### [Activity]
Your task is to retype the listing word for word.

####################

-- ==== Sys2Proof/Word.lean ====
section
/-! DEFINITION. Word types of the GD-7 (01, 02 R29, 07 R122, 08 R148) and their plainest arithmetic. -/

namespace Sys2Proof

/-- One byte. -/
abbrev Byte := BitVec 8
/-- A g register, a special register, an address (06 R103). -/
abbrev W64 := BitVec 64
/-- A 32-bit lane, an encoding of a binary32 value. -/
abbrev W32 := BitVec 32
/-- The bits of a vector register (07 R122). -/
abbrev VBits := BitVec 2048
/-- The bits of a predicate register (08 R148). -/
abbrev PBits := BitVec 512
/-- An instruction word (02 R29). -/
abbrev W96 := BitVec 96

/-- The bits `[hi:lo]` of a word as a number (00 R2: both ends included). -/
def bitsOf {w : Nat} (x : BitVec w) (hi lo : Nat) : Nat := (x.toNat >>> lo) % 2 ^ (hi + 1 - lo)

/-- Bit `i` of a word. -/
def bitAt {w : Nat} (x : BitVec w) (i : Nat) : Bool := x.toNat.testBit i

/-- The bits `[lo + n - 1 : lo]` of a number. -/
def natBits (x lo n : Nat) : Nat := (x >>> lo) % 2 ^ n

/-- `x` with the bits `[lo + n - 1 : lo]` replaced by the low bits of `v`. -/
def natSet (x lo n v : Nat) : Nat :=
  let old := natBits x lo n
  x - old <<< lo + (v % 2 ^ n) <<< lo

end Sys2Proof
end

####################

### [Solution]
-- ==== Sys2Proof/Word.lean ====
section
/-! DEFINITION. Word types of the GD-7 (01, 02 R29, 07 R122, 08 R148) and their plainest arithmetic. -/

namespace Sys2Proof

/-- One byte. -/
abbrev Byte := BitVec 8
/-- A g register, a special register, an address (06 R103). -/
abbrev W64 := BitVec 64
/-- A 32-bit lane, an encoding of a binary32 value. -/
abbrev W32 := BitVec 32
/-- The bits of a vector register (07 R122). -/
abbrev VBits := BitVec 2048
/-- The bits of a predicate register (08 R148). -/
abbrev PBits := BitVec 512
/-- An instruction word (02 R29). -/
abbrev W96 := BitVec 96

/-- The bits `[hi:lo]` of a word as a number (00 R2: both ends included). -/
def bitsOf {w : Nat} (x : BitVec w) (hi lo : Nat) : Nat := (x.toNat >>> lo) % 2 ^ (hi + 1 - lo)

/-- Bit `i` of a word. -/
def bitAt {w : Nat} (x : BitVec w) (i : Nat) : Bool := x.toNat.testBit i

/-- The bits `[lo + n - 1 : lo]` of a number. -/
def natBits (x lo n : Nat) : Nat := (x >>> lo) % 2 ^ n

/-- `x` with the bits `[lo + n - 1 : lo]` replaced by the low bits of `v`. -/
def natSet (x lo n v : Nat) : Nat :=
  let old := natBits x lo n
  x - old <<< lo + (v % 2 ^ n) <<< lo

end Sys2Proof
end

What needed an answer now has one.